The dispensing mechanism 40 may further include a transfer bar 70 that acts to move the end portion of sheet product 26 on main roll 72 from a first position to a second position when a stub roll 74 has been depleted. The sheet product 26 from the main roll 72 then engages the rollers in roller assembly 76 and may thereafter be dispensed.

After the roller assembly 76 pulls the sheet product 26 from either the stub roll 74 or the main roll 72, the sheet product 26 proceeds to tear bar assembly 56. The tear bar assembly 56 is positioned adjacent the dispensing slot 32 (FIG. 1). A means for cutting the sheet product 26 is included in tear bar assembly 56 once the appropriate amount of sheet product 26 has been dispensed. As will be discussed in more detail below, the tear bar assembly 56 may separate the dispensed sheet product 26 using a sharp edge that cuts into the sheet when the user pulls the dispensed sheet product 26. The sheet product 26 so separated from the sheet product roll 72, 74, may then be used and discarded as necessary by the user.

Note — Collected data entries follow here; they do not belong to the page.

-- ==== Sys2Proof/Machine/Ops.lean ====
section
/-! DEFINITION. The named operations over the state: units by number, time, free values, memory behind the ports, the Logbook, health words, notifications and event posts. -/
namespace Sys2Proof.Machine

/-! ### Units by number -/

/-- Mailbox window w. -/
def State.win (s : State) (w : Nat) : Window := s.windows.getD w {}
/-- Change mailbox window w. -/
def State.onWin (s : State) (w : Nat) (f : Window → Window) : State := { s with windows := s.windows.upd w {} f }
/-- Instance i. -/
def State.inst (s : State) (i : Nat) : Inst := s.insts.getD i {}
/-- Change instance i. -/
def State.onInst (s : State) (i : Nat) (f : Inst → Inst) : State := { s with insts := s.insts.upd i {} f }
/-- Logical core n. -/
def State.core (s : State) (n : Nat) : LCore := s.cores.getD n {}
/-- Change logical core n. -/
def State.onCore (s : State) (n : Nat) (f : LCore → LCore) : State := { s with cores := s.cores.upd n {} f }
/-- Physical core n. -/
def State.pcore (s : State) (n : Nat) : PCore := s.pcores.getD n {}
/-- Change physical core n. -/
def State.onPCore (s : State) (n : Nat) (f : PCore → PCore) : State := { s with pcores := s.pcores.upd n {} f }
/-- Set `set` of logical core `core`: 0 to 63 task sets, 64 to 67 trap sets (R213). -/
def State.ctx (s : State) (core set : Nat) : Ctx := s.ctxs.getD (core * 128 + set) {}
/-- Change a task set or trap set. -/
def State.onCtx (s : State) (core set : Nat) (f : Ctx → Ctx) : State := { s with ctxs := s.ctxs.upd (core * 128 + set) {} f }
/-- Subchannel n. -/
def State.sub (s : State) (n : Nat) : Subch := s.subchs.getD n {}
/-- Change subchannel n. -/
def State.onSub (s : State) (n : Nat) (f : Subch → Subch) : State := { s with subchs := s.subchs.upd n {} f }
/-- Request ring n. -/
def State.ring (s : State) (n : Nat) : Ring := s.rings.getD n {}
/-- Change request ring n. -/
def State.onRing (s : State) (n : Nat) (f : Ring → Ring) : State := { s with rings := s.rings.upd n {} f }
/-- Route n. -/
def State.route (s : State) (n : Nat) : Route := s.routes.getD n {}
/-- Change Route n. -/
def State.onRoute (s : State) (n : Nat) (f : Route → Route) : State := { s with routes := s.routes.upd n {} f }
/-- Channel Engine n. -/
def State.engine (s : State) (n : Nat) : Engine := s.engines.getD n {}
/-- Change Channel Engine n. -/
def State.onEngine (s : State) (n : Nat) (f : Engine → Engine) : State := { s with engines := s.engines.upd n {} f }
/-- Cipher page n. -/
def State.page (s : State) (n : Nat) : CPage := s.pages.getD n {}
/-- Change cipher page n. -/
def State.onPage (s : State) (n : Nat) (f : CPage → CPage) : State := { s with pages := s.pages.upd n {} f }
/-- Block Cipher Unit n. -/
def State.bcu (s : State) (n : Nat) : Unit := s.bcus.getD n {}
/-- Change Block Cipher Unit n. -/
def State.onBcu (s : State) (n : Nat) (f : Unit → Unit) : State := { s with bcus := s.bcus.upd n {} f }
/-- Deflate Unit n. -/
def State.dfu (s : State) (n : Nat) : Unit := s.dfus.getD n {}
/-- Change Deflate Unit n. -/
def State.onDfu (s : State) (n : Nat) (f : Unit → Unit) : State := { s with dfus := s.dfus.upd n {} f }
/-- CXL/PCIe port n. -/
def State.port (s : State) (n : Nat) : CxlPort := s.ms.ports.getD n {}
/-- Change CXL/PCIe port n. -/
def State.onPort (s : State) (n : Nat) (f : CxlPort → CxlPort) : State := { s with ms := { s.ms with ports := s.ms.ports.upd n {} f } }
/-- Relay port n. -/
def State.rport (s : State) (n : Nat) : RPort := s.relay.ports.getD n {}
/-- Change Relay port n. -/
def State.onRport (s : State) (n : Nat) (f : RPort → RPort) : State := { s with relay := { s.relay with ports := s.relay.ports.upd n {} f } }
/-- Ledger Lock Table n of this device. -/
def State.llt (s : State) (n : Nat) : Llt := s.relay.llts.getD n {}
/-- Change Ledger Lock Table n. -/
def State.onLlt (s : State) (n : Nat) (f : Llt → Llt) : State := { s with relay := { s.relay with llts := s.relay.llts.upd n {} f } }
/-- Enclave e of instance i. -/
def State.encl (s : State) (i e : Nat) : Encl := s.encls.getD (i * 4096 + e) {}
/-- Change enclave e of instance i. -/
def State.onEncl (s : State) (i e : Nat) (f : Encl → Encl) : State := { s with encls := s.encls.upd (i * 4096 + e) {} f }
/-- An invasive access to an enclave sets DEBUGGED (R344). -/
def State.debugged (s : State) (i e : Nat) : State := if e = 0 then s else s.onEncl i e (fun x => { x with debugged := true })
/-- FC port by number, Ethernet port by 64 + number. -/
def State.ioport (s : State) (n : Nat) : IoPort := s.ioports.getD n {}
/-- Change an FC or Ethernet port. -/
def State.onIoport (s : State) (n : Nat) (f : IoPort → IoPort) : State := { s with ioports := s.ioports.upd n {} f }
/-- Service Processor n. -/
def State.sp (s : State) (n : Nat) : Sp := if n = 0 then s.svc.spA else s.svc.spB
/-- Change Service Processor n. -/
def State.onSp (s : State) (n : Nat) (f : Sp → Sp) : State :=
  if n = 0 then { s with svc := { s.svc with spA := f s.svc.spA } } else { s with svc := { s.svc with spB := f s.svc.spB } }
/-- Rail n. -/
def State.rail (s : State) (n : Nat) : Rail := s.pins.rails.getD n {}
/-- Change rail n. -/
def State.onRail (s : State) (n : Nat) (f : Rail → Rail) : State := { s with pins := { s.pins with rails := s.pins.rails.upd n {} f } }
/-- GPIO pin n. -/
def State.gpio (s : State) (n : Nat) : Gpio := s.pins.gpio.getD n {}
/-- Change GPIO pin n. -/
def State.onGpio (s : State) (n : Nat) (f : Gpio → Gpio) : State := { s with pins := { s.pins with gpio := s.pins.gpio.upd n {} f } }
/-- Change the Logbook. -/
def State.onLog (s : State) (f : Log → Log) : State := { s with log := f s.log }
/-- Change the memory system. -/
def State.onMs (s : State) (f : MemSys → MemSys) : State := { s with ms := f s.ms }
/-- Change the clock and TOD unit. -/
def State.onClock (s : State) (f : Clock → Clock) : State := { s with clock := f s.clock }
/-- Change the Service Complex. -/
def State.onSvc (s : State) (f : Svc → Svc) : State := { s with svc := f s.svc }
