-- ==== Sys2Proof/Machine/Cache.lean ====
section
/-! DEFINITION. Caches, Depot and memory regions: indexes, frames, coherence, eviction buffers, ports (R235 to R255). -/
namespace Sys2Proof.Machine

/-- First address of device space (R52). -/
def devBase : Nat := 0x01FC000000000000

/-- Bytes in a GiB. -/
def gibB : Nat := 1073741824

/-! ### Regions and ports -/

/-- Data bytes of a region: the lower seven-eighths (R252). -/
def Region.dataBytes (r : Region) : Nat := r.gib * gibB / 8 * 7

/-- The configured region that holds a real address (R251). -/
def State.regionOf (s : State) (ra : Nat) : Option Region :=
  s.ms.regions.find? (fun r => r.ok && r.real ≤ ra && ra < r.real + r.dataBytes)

/-- The real address lies in a mirrored region. -/
def State.mirrored (s : State) (ra : Nat) : Bool :=
  match s.regionOf ra with
  | some r => r.portB.isSome
  | none => false

/-- The data of the region can be read: its port was never lost, or one copy of a mirrored region is in step (R255). -/
def State.regionServed (s : State) (r : Region) : Bool :=
  match r.portB with
  | none => !(s.port r.portA).lost
  | some p => !(s.port r.portA).outOfStep || !(s.port p).outOfStep

/-- A port has answered an access: its run of timeouts ends, and the accesses queued before it are answered too (R255). -/
def State.portAnswered (s : State) (p : Nat) : State :=
  if (s.port p).timeouts = 0 ∧ (s.port p).queue = [] then s else s.onPort p (fun x => { x with timeouts := 0, queue := [] })

/-- The port that serves a read: the copy in step, or the one with the shorter queue; between equal queues the choice is free (R253, R255). -/
def State.readPort (s : State) (r : Region) : Nat :=
  match r.portB with
  | none => r.portA
  | some b =>
    let x := s.port r.portA
    let y := s.port b
    if y.outOfStep then r.portA else if x.outOfStep then b
    else if x.queue.length < y.queue.length then r.portA else if y.queue.length < x.queue.length then b
    else if s.freeBool then r.portA else b

/-- A read of a line has been answered (R253, R255). -/
def State.answered (s : State) (la : Nat) : State :=
  match s.regionOf (la * 256) with
  | none => s
  | some r =>
    match r.portB with
    | none => s.portAnswered r.portA
    | some b =>
      if (s.port r.portA).queue = [] ∧ (s.port b).queue = [] ∧ (s.port r.portA).timeouts = 0 ∧ (s.port b).timeouts = 0 then s
      else s.drawn.portAnswered (s.readPort r)

/-! ### The tag shadow (R252) -/

/-- Offset in a port's capacity of the tag bytes of a data byte of a region whose capacity starts at `off`: one tag byte for each data word, in address order (R252). -/
def Region.tagAt (r : Region) (off ra : Nat) : Nat := off + r.dataBytes + (ra - r.real) / 8

/-- Offset of the metadata of a line: 4 bytes for each data line, behind the tag bytes (R252). -/
def Region.metaAt (r : Region) (off ra : Nat) : Nat := off + r.dataBytes + r.gib * gibB / 64 * 7 + (ra - r.real) / 256 * 4

/-- The 4 bytes of metadata of a line: UNWRITTEN, and the ECC of the tag bytes that memory holds, whose code the manual does not give (R252, R327). -/
def State.lineMeta (s : State) (la : Nat) : Nat :=
  b2n (s.ms.mem.isUnwritten la) + 2 * (Config.tagEcc ((List.range 32).map (fun k => s.ms.mem.tag (la * 32 + k))) % 2 ^ 31)

/-- I/O die of a CXL port (Table 01-1). -/
def portDie (p : Nat) : Nat := p / 6

/-- Put a shadow line into an I/O die's 4 MiB, 16,384 lines of 256 bytes; which line leaves a full cache is free (R252, log entry 180). -/
def State.keepShadow (s : State) (p off : Nat) : State :=
  let x := (portDie p, p, off / 256)
  if s.ms.shadow.contains x then s
  else
    let mine := s.ms.shadow.filter (fun y => y.1 == portDie p)
    if mine.length < 16384 then s.onMs (fun m => { m with shadow := x :: m.shadow })
    else
      let v := mine.getD (s.freeNat % mine.length) x
      s.drawn.onMs (fun m => { m with shadow := x :: m.shadow.filter (· != v) })

/-- A line access moves the line's tag bytes with it: the memory controllers that take part hold their shadow lines (R252). -/
def State.touchShadow (s : State) (la : Nat) : State :=
  match s.regionOf (la * 256) with
  | none => s
  | some r =>
    let one := fun (s : State) (p off : Nat) => (s.keepShadow p (r.tagAt off (la * 256))).keepShadow p (r.metaAt off (la * 256))
    match r.portB with
    | none => one s r.portA r.offA
    | some b => one (one s r.portA r.offA) b r.offB

/-! ### Lines in memory, those of enclaves encrypted (R254, R255, R327) -/

/-- The memory key of the enclave that a line belongs to, where it has one (R324, R327). -/
def State.lineKey (s : State) (la : Nat) : List Byte :=
  match s.emap.find (la / 256) with
  | some m => (s.encl m.inst m.encl).key
  | none => []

The tear bar activation sensor 58 is positioned adjacent to the tear bar assembly 56. The tear bar activation sensor 58 may be provided to generate a signal to the main controller 38 that indicates whether the dispensed portion of sheet product 26 has been separated from the sheet product dispenser 20. It should be appreciated that the detection of the sheet product 26 being separated by the tear bar assembly 56 provides a positive feedback to the main controller 38 to de-energize the motor 42.

An exemplary embodiment sheet product dispenser 20 is shown in FIG. 3 (with periodic reference to FIG. 2). In this embodiment, the stub roll 74 and main roll 72 are arranged with the main roll 72 being in the upper portion and the stub roll 74 in the lower portion of sheet product dispenser 20. The roller assembly 76 includes a feed roller 78 and a pinch roller 80. The location where the rollers meet is commonly referred to as the “nip.” The feed roller 78 is coupled for rotation to the motor 42. When maintenance or refill operations are performed on the sheet product dispenser 20, the stub roll 74 is positioned in the lower portion and the leading edge portion of the sheet product 26 from stub roll 74 is inserted between the feed roller 78 and the pinch roller 80 at the nip. Friction between the rollers 78 and 80 and the sheet product 26 causes sheet product 26 to be pulled from the stub roll 74 when the motor 42 is activated. Maintenance personnel may also position the main roll 72 in the sheet product dispenser 20. The main roll 72 includes a leading edge portion that is positioned adjacent the transfer bar 70.

It should be appreciated that while the exemplary embodiment has been described in reference to a sheet product dispenser having pair of sheet product supplies that are in a roll form. However, the claimed invention should not be so limited. The sheet product dispenser may also be arranged with sheet product packaged in a different form other than a roll form, such as a fan-fold, or a center-pull roll for example. Further, the sheet product dispenser may only have one supply of sheet product for example.

Sheet product dispensers may be used in many different applications. These applications include, but are not limited to restaurants, food-processing facilities, manufacturing facilities, corporate offices, and hospitals for example. The sheet product dispensers may also be used public restrooms, such as in public transportation facilities (e.g. airports, bus stations, train stations) or recreation areas for example. Each of these different application environments may have a different usage profile. The usage profile for a particular sheet product dispenser will determine the frequency in which the supply of sheet product will need to be refilled. For example, a sheet product dispenser located in an airport would likely need to be refilled more frequently than a corporate office.

Hypothetical usage profiles are illustrated in FIGS. 4-6. On a daily basis, a daily usage profile 82 will vary through out the day as illustrated in FIG. 4. While there will likely be some base level of usage, there will also be peak periods, such as during typical break time 84, lunch time 86 or at the end of the normal work day 88. It should be appreciated that the daily usage profile 82 may be different not only between different applications, but also at different locations within the same application. For example, a sheet product dispenser installed in one airport will have different usage patterns than an identical sheet product dispenser installed at a different airport, as the usage will likely be dependent on the arrival and departure time of aircraft.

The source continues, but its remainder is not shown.